Almost all the attention that has been paid to Russian interference on the 2016 presidential election has focused on either the hacking (and subsequent release) of Democratic electronic communications or the targeted advertising and front-groups set up on social media. Beyond that, the focus has been on possible coordination of those efforts with members of the Trump campaign or family. It’s been an article of faith that the Russians may have persuaded some people to vote for Trump or not vote for Clinton, but they didn’t physically change any votes or tamper directly with the actual count.
In part, this is because the Intelligence Community has been consistent in saying that they’ve found no evidence that any votes were changed. Yet, they’ve also told us about Russian efforts to gain access to voting databases and the computers of elections officials. In these cases, we’ve been told that at worst the Russians gained the ability to tamper with voter registration rolls, but not to the voting machines or tabulators.
One thing I don’t think people have focused on enough is the matter of intent. At the end of October 2016, the Russians sent out phishing emails purporting to be from VR Systems, a Tallahassee-based vendor that “provided voter registration and poll book software to eight states in 2016.” What were the Russians hoping to accomplish?
The emails included a Word document attachment with malware included that, when downloaded, could give the Russians remote control over the recipients’ computers. The recipients were VR Systems clients. In other words, the recipients were elections officials responsible for the voter rolls.
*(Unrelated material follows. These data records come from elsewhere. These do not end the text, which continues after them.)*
-- ==== Sys2Proof/Proofs/GapLawActs.lean ====
section
/-!
PROOFS. Proofs/GapLawActs.lean: what each command does inside the part keeps the law of the gap lists, block by block (R15).
-/

namespace Sys2Proof.Machine
open Sys2Proof

section
variable {s : State}

/-! ### Operations that end (R96) -/

theorem leaveInSlot_intake (c : Nat) (op : Op) (ok : Bool) (s : State) : (leaveInSlot c op ok s).intake = s.intake := by
  unfold leaveInSlot
  split <;> simp

/-- The requester's handling is all that an ending operation does to the intake. -/
theorem complete_gapKept (h : kept gapLawful s.intake) (c : Nat) (op : Op) (ok : Bool) {act : State → State}
    (ha : ∀ t : State, kept gapLawful t.intake → kept gapLawful (act t).intake) :
    kept gapLawful (complete c op ok act s).intake := by
  have hact : kept gapLawful (act (leaveInSlot c op ok s)).intake := ha _ (by rw [leaveInSlot_intake]; exact h)
  simpa [complete] using hact

theorem onOp_gapKept (h : kept gapLawful s.intake) (c : Nat) (p : Op → Bool) {act : Op → State → State}
    (ha : ∀ op, kept gapLawful (act op s).intake) : kept gapLawful (onOp c p act s).intake := by
  unfold onOp
  repeat' split
  · exact h
  · exact ha _
  · exact h

/-! ### Files (R37 to R50) -/

theorem openSlot_intake (k source sequence day records length : Nat) (s : State) :
    ∃ f : IntakeSlot, (openSlot k source sequence day records length s).intake.slots = (s.setIntakeSlot k f).intake.slots ∧
      f.sequence = sequence ∧ (openSlot k source sequence day records length s).intake.sources = s.intake.sources :=
  ⟨{ phase := .receiving, source := source, sequence := sequence, day := day, declaredRecords := records,
      declaredLength := length, pages := pagesFor length, check := crcStart, lastActivity := s.second }, rfl, rfl, rfl⟩

theorem openSlot_gapKept (h : kept gapLawful s.intake) (k source : Nat) {sequence : Nat} (hq : sequence < 65536)
    (day records length : Nat) : kept gapLawful (openSlot k source sequence day records length s).intake := by
  obtain ⟨f, hslots, hf, hsources⟩ := openSlot_intake k source sequence day records length s
  exact gapKept_congr (setIntakeSlot_gapKept h (hf ▸ hq) k) hsources hslots

@[simp] theorem refuseFile_gapKept (h : kept gapLawful s.intake) (k : Nat) : kept gapLawful (refuseFile k s).intake := by
  simp [refuseFile, h]

@[simp] theorem refuseClose_gapKept (h : kept gapLawful s.intake) (k : Nat) (st : Status) :
    kept gapLawful (refuseClose k st s).intake := by
  simp only [refuseClose]
  split <;> simp [h]

theorem takeBytes_sequence (p : Profile) (data : List Byte) (f : IntakeSlot) :
    (f.takeBytes p data).sequence = f.sequence := by
  refine foldl_inv (fun g : IntakeSlot => g.sequence = f.sequence) _ (fun g b hg => ?_) data f rfl
  simp only [IntakeSlot.takeByte]
  split
  · rw [IntakeSlot.judge_eq]
    exact hg
  · exact hg

theorem takeChunk_gapKept (h : kept gapLawful s.intake) (r : ReqRef) (k offset : Nat) (data : List Byte) :
    kept gapLawful (takeChunk r k offset data s).intake := by
  simp only [takeChunk]
  repeat' split
  · simpa using h
  · simp [h]
  · have hslot : kept gapLawful (s.setIntakeSlot k ((s.intakeSlot k).receive s.cat.profile s.second data)).intake :=
      setIntakeSlot_gapKept h (by
        have hsame : ((s.intakeSlot k).receive s.cat.profile s.second data).sequence = (s.intakeSlot k).sequence :=
          takeBytes_sequence _ _ _
        rw [hsame]
        exact intakeSlot_sequence h k) k
    simpa using hslot

theorem close_sequence (f : IntakeSlot) (r : ReqRef) : (f.close r).sequence = f.sequence := by
  simp only [IntakeSlot.close]
  split <;> rfl

theorem beginFileClose_gapKept (h : kept gapLawful s.intake) (r : ReqRef) (k : Nat) (crc : Crc) :
    kept gapLawful (beginFileClose r k crc s).intake := by
  have hslot : kept gapLawful (s.setIntakeSlot k ((s.intakeSlot k).close r)).intake :=
    setIntakeSlot_gapKept h (by rw [close_sequence]; exact intakeSlot_sequence h k) k
  simp only [beginFileClose]
  split
  · refine refuseClose_gapKept ?_ k _
    exact gapKept_congr hslot rfl rfl
  · exact gapKept_congr hslot rfl rfl

/-- The file joins the queue and its slot becomes IDLE. -/
theorem joinAndClear_gapKept (h : kept gapLawful s.intake) (k : Nat) (f : IntakeSlot) :
    kept gapLawful (clearSlot k (joinQueue f s)).intake := by
  have hjoined : kept gapLawful (joinQueue f s).intake := h
  exact setIntakeSlot_gapKept hjoined (f := {}) (by decide) k

/-- A file ACCEPTED leaves its source the entry the judgement gave it, counted (R21, R46). -/
theorem acceptFile_gapKept (h : kept gapLawful s.intake) {e : SourceEntry} (he : e.gapsOk = true) (k : Nat)
    (gone : List GapRecord) (pos : Nat) : kept gapLawful (acceptFile k e gone pos s).intake := by
  have hexported : kept gapLawful (exportGaps (s.intakeSlot k).source .overflow gone s).intake := by simpa using h
  have hcounted := setSource_gapKept hexported (e := countAccepted e (s.intakeSlot k).day)
    (gapsOk_of_sublist he rfl (List.Sublist.refl _)) (s.intakeSlot k).source
  have htallied := changeTally_gapKept hcounted (s.intakeSlot k).source (s.intakeSlot k).day
    (fun y => tallyAccept y (s.intakeSlot k).declaredRecords (s.intakeSlot k).accepted (s.intakeSlot k).rejects.sum)
  have hcleared := joinAndClear_gapKept htallied k (s.intakeSlot k)
  simp only [acceptFile]
  refine runCompaction_kept ?_
  split
  · exact hcleared
  · simpa using hcleared

/-- A file judged: refused, or accepted in the law (R17 to R20, R23). -/
theorem judgeClose_gapKept (h : kept gapLawful s.intake) (k : Nat) : kept gapLawful (judgeClose k s).intake := by
  have he := source_gapsOk h (s.intakeSlot k).source
  simp only [judgeClose]
  split
  · simp [h]
  · refine refuseClose_gapKept ?_ k _
    exact setSource_sublist_gapKept h rfl (List.Sublist.refl _)
  · rename_i hjudged
    exact acceptFile_gapKept h (judgeFile_gapsOk he (intakeSlot_sequence h k) hjudged) k _ _

@[simp] theorem acceptNext_gapKept (h : kept gapLawful s.intake) : kept gapLawful (acceptNext s).intake := by
  unfold acceptNext
  repeat' split
  · exact h
  · exact judgeClose_gapKept h _
  · exact h

theorem acceptSome_gapKept (n : Nat) {s : State} (h : kept gapLawful s.intake) :
    kept gapLawful (acceptSome n s).intake := by
  induction n generalizing s with
  | zero => exact h
  | succ n ih => exact ih (acceptNext_gapKept h)

/-! ### Sources (R28 to R32) -/

theorem retire_gapKept (h : kept gapLawful s.intake) (n : Nat) : kept gapLawful (retire n s).intake := by
  have hexported : kept gapLawful (exportGaps n .retired (s.source n).gaps s).intake := by simpa using h
  refine releaseTest_gapKept (setSource_gapKept hexported ?_ n) n
  exact gapsOk_of_sublist (source_gapsOk h n) rfl (List.nil_sublist _)

theorem resequence_gapKept (h : kept gapLawful s.intake) (n : Nat) {base : Nat} (hb : base < 65536) :
    kept gapLawful (resequence n base s).intake := by
  refine setSource_gapKept (by simpa using h) ?_ n
  exact resequenceFit_gapsOk (source_gapsOk h n) hb rfl rfl

/-! ### Checkpoints and the load (R172, R173, R177) -/

theorem shareWritten_gapKept (h : kept gapLawful s.intake) (n : Nat) : kept gapLawful (shareWritten n s).intake := by
  unfold shareWritten
  split
  · exact h
  · refine takeOwed_kept (acceptSome_gapKept _ ?_)
    simpa using h

theorem failCheckpoint_gapKept (h : kept gapLawful s.intake) (c k : Nat) :
    kept gapLawful (failCheckpoint c k s).intake := by
  simp only [failCheckpoint, answerWaiters_keeps]
  refine raiseFault_kept ?_ _
  exact h

theorem shareFails_gapKept (h : kept gapLawful s.intake) (c : Nat) (op : Op) :
    kept gapLawful (shareFails c op s).intake :=
  complete_gapKept h c op false (fun t ht => by
    split
    · exact failCheckpoint_gapKept ht c _
    · exact ht)

theorem loadReadEnds_gapKept (h : kept gapLawful s.intake) (c : Nat) (op : Op) (res : CatalogResult) :
    kept gapLawful (loadReadEnds c op res s).intake :=
  complete_gapKept h c op true (fun t ht => by
    refine noteRead_gapKept ?_ _
    exact ht)

/-! ### Format, Controller Reset and the links (R179 to R182, R196) -/

theorem discardTransient_gapKept (h : kept gapLawful s.intake) (a : ArchiveState) :
    kept gapLawful (discardTransient a s).intake := by
  simp only [discardTransient]
  split
  · refine restore_gapKept ?_
    exact h.2.1
  · rw [(catalogSlots_keeps ..).2.2.2.2.1]
    refine restore_gapKept ?_
    exact h.2.1

theorem beginFormat_gapKept (h : kept gapLawful s.intake) (r : ReqRef) (consent : Bool) (c : Nat) :
    kept gapLawful (beginFormat r consent c s).intake := by
  refine endClearing_gapKept ?_
  refine discardTransient_gapKept ?_ .formatting
  exact h

theorem failFormat_gapKept (f : FormatOp) (r : SlotRef) (s : State) : kept gapLawful (failFormat f r s).intake := by
  simp [failFormat]

theorem formatErased_gapKept (h : kept gapLawful s.intake) (f : FormatOp) (r : SlotRef) (ok : Bool) :
    kept gapLawful (formatErased f r ok s).intake := by
  obtain ⟨v, hv⟩ : ∃ v, v = if ok then SlotState.clean else .defective := ⟨_, rfl⟩
  simp only [formatErased, ← hv]
  repeat' split
  · exact failFormat_gapKept f r s
  · simpa [askFormatErase] using h
  · exact h

theorem formatEraseEnds_gapKept (h : kept gapLawful s.intake) (c : Nat) (op : Op) (ok : Bool) :
    kept gapLawful (formatEraseEnds c op ok s).intake :=
  nextStageWhenQuiet_gapKept (complete_gapKept h c op ok (fun t ht => by
    split
    · exact ht
    · exact formatErased_gapKept ht _ _ ok))

theorem firstImageShare_gapKept (h : kept gapLawful s.intake) (f : FormatOp) :
    kept gapLawful (firstImageShare f s).intake := by
  simp only [firstImageShare]
  split
  · exact h
  · simpa using h

theorem firstImageEnds_gapKept (h : kept gapLawful s.intake) (c : Nat) (op : Op) (ok : Bool) :
    kept gapLawful (firstImageEnds c op ok s).intake :=
  complete_gapKept h c op ok (fun t ht => by
    repeat' split
    · exact ht
    · exact firstImageShare_gapKept ht _
    · exact failFormat_gapKept _ _ t)

theorem searchLoad_gapKept (h : kept gapLawful s.intake) : kept gapLawful (searchLoad s).intake := by simpa using h

theorem withdrawConsent_gapKept (h : kept gapLawful s.intake) : kept gapLawful (withdrawConsent s).intake := by
  unfold withdrawConsent
  repeat' split
  · exact h
  · exact searchLoad_gapKept (blankArchive_gapKept _ _)
  · exact h

theorem linkReset_gapKept (h : kept gapLawful s.intake) (p : Port) : kept gapLawful (linkReset p s).intake := by
  have hfreed : kept gapLawful (freeCursorsOf p (s.setLink p (s.link p).reset)).intake := by simpa using h
  cases p with
  | a =>
    have haborted := abortAllSlots_kept hfreed
    simpa [linkReset, linkResetActs] using haborted
  | b => exact withdrawConsent_gapKept hfreed

/-! ### Compaction (R59 to R69, R78) -/

theorem appendStep_gapKept (h : kept gapLawful s.intake) (ok : Bool) : kept gapLawful (appendStep ok s).intake := by
  unfold appendStep
  repeat' split
  · exact h
  · exact h
  · refine raiseFault_kept ?_ _
    exact h
  · exact runCompaction_kept (appendNext_kept h _ _)
  · exact h

theorem storeSegment_gapKept (h : kept gapLawful s.intake) (b : Nat) : kept gapLawful (storeSegment b s).intake := by
  refine runCompaction_kept ?_
  exact h

theorem failSegment_gapKept (h : kept gapLawful s.intake) (timeout : Bool) (b : Nat) (r : SlotRef) :
    kept gapLawful (failSegment timeout b r s).intake := by
  have hcounted : kept gapLawful (countFailure b r s).intake := by simpa [countFailure] using h
  simp only [failSegment]
  split
  · refine raiseFault_kept ?_ _
    exact hcounted
  · simp only [retryWrite]
    repeat' split
    · exact hcounted
    · simpa using hcounted
    · refine waitForSlot_kept ?_ b
      exact hcounted

theorem builderPageFault_gapKept (h : kept gapLawful s.intake) (b : Nat) (r : SlotRef) :
    kept gapLawful (builderPageFault b r s).intake := by
  refine raiseFault_kept ?_ _
  simpa [toFilling] using h

/-! ### Days and sweeps (R103, R107, R113, R116, R132, R135) -/

theorem advance_gapKept (h : kept gapLawful s.intake) (r : ReqRef) : kept gapLawful (advance r s).intake := by
  have haged : kept gapLawful (ageGaps { s with ret := { s.ret with today := s.ret.today + 1 } }).intake :=
    ageGaps_gapKept (s := { s with ret := { s.ret with today := s.ret.today + 1 } }) h
  have hbegun : kept gapLawful (dayBegun s).intake :=
    gapKept_congr haged (by simp [dayBegun]) (by simp [dayBegun])
  rw [advance_eq, (pushSweep_keeps ..).2.2.2.2.1]
  exact runCompaction_kept (closeOldBuilders_kept hbegun)

theorem stepSweep_gapKept (h : kept gapLawful s.intake) (w : Sweep) {finish : Sweep → State → State}
    (hf : kept gapLawful (finish w s).intake) : kept gapLawful (stepSweep w finish s).intake := by
  unfold stepSweep
  split
  · exact hf
  · exact h

/-! ### Faults answered (R187 to R190) -/

theorem askAgain_gapKept (h : kept gapLawful s.intake) (p : State → Nat → Bool) (f : Builder → Builder) :
    kept gapLawful (askAgain p f s).intake := by
  unfold askAgain
  refine foldl_inv (fun t : State => kept gapLawful t.intake) _ (fun t b ht => ?_) _ _ h
  split
  · exact askSlot_kept (s := t.setBuilder b _) ht b
  · exact ht

theorem resumeCompaction_gapKept (h : kept gapLawful s.intake) : kept gapLawful (resumeCompaction s).intake := by
  have hretry : ∀ t : State, kept gapLawful t.intake → kept gapLawful (retryOpening t).intake := by
    intro t ht
    unfold retryOpening
    split
    · exact resolveOpening_kept (s := setOpening _ t) (by simpa using ht)
    · exact ht
  have hcloses : ∀ t : State, kept gapLawful t.intake → kept gapLawful (takeCloses t).intake := by
    intro t ht
    unfold takeCloses
    split <;> simp [ht]
  have hasked := askAgain_gapKept (askAgain_gapKept
    (s := { s with comp := { s.comp with stopped := false, headHeld := false } }) h
    (fun u b => (u.builder b).pageHeld) (fun v => { v with pageHeld := false })) State.slotless
    (fun v => { v with failures := 0 })
  exact runCompaction_kept (hcloses _ (by simpa using hretry _ hasked))

theorem resumeEngine_gapKept (h : kept gapLawful s.intake) (e : Engine) : kept gapLawful (resumeEngine e s).intake := by
  cases e with
  | compaction => exact resumeCompaction_gapKept h
  | eraser => simpa [resumeEngine] using h
  | catalog =>
    refine trigger_kept ?_ []
    exact h

theorem abandonBuilder_gapKept (h : kept gapLawful s.intake) (b : Nat) : kept gapLawful (abandonBuilder b s).intake := by
  simp only [abandonBuilder]
  refine releaseTest_gapKept ?_ _
  simp [h]

theorem abandonHead_gapKept (h : kept gapLawful s.intake) : kept gapLawful (abandonHead s).intake := by
  unfold abandonHead
  repeat' split
  · exact h
  · simp only [writeFinding_keeps]
    refine leaveQueue_kept ?_
    exact changeTally_gapKept h _ _ _
  · exact h

theorem abandon_gapKept (h : kept gapLawful s.intake) (r : ReqRef) : kept gapLawful (abandon r s).intake := by
  have hbuilders := foldl_inv (fun t : State => kept gapLawful t.intake) (fun u b => abandonBuilder b u)
    (fun t b ht => abandonBuilder_gapKept ht b) s.heldBuilders _ (abandonHead_gapKept h)
  refine resumeCompaction_gapKept ?_
  simpa [emptyContexts] using hbuilders

end

end Sys2Proof.Machine
end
There were a lot of software problems on election night in the Democratic stronghold of Durham, North Carolina and North Carolina was one of the states serviced by VR Systems. The problems were severe enough that “the state Board of Elections [agreed] to extend voting time in eight Durham County precincts.”
There is, as yet, no public evidence that there’s any connection between the phishing attack on VR Systems and the problems that arose in Durham County. But, assuming the two things are unrelated, what were the Russians thinking of doing if and when they gained control of these computers?
They didn’t make the effort for no reason.
Now, one way to change the result of an election is to change, say, a Clinton vote into a Trump vote, and that could be done without detection and remotely as has been demonstrated repeatedly by hackers serving with white hats. But far easier to do is to prevent people from voting at all, and to do it selectively. You can strike registered Democrats from the voter rolls, or you can just cause software problems that cause long lines in Democratic precincts, causing people to lose patience and go home without casting a ballot. All of these methods can be used, and all of them change the actual tally of votes.
Whether the Russians succeeded in changing voter rolls or introducing software problems or not, it certainly looks like that had the intention of doing so, and that alone should have Congress freaking out and looking for ways to guard against similar attempts in the future.
It’s also something people should focus on a bit more, as it’s likely the Russians had some help in figuring out that a vendor like VR Systems would be a good place to attack.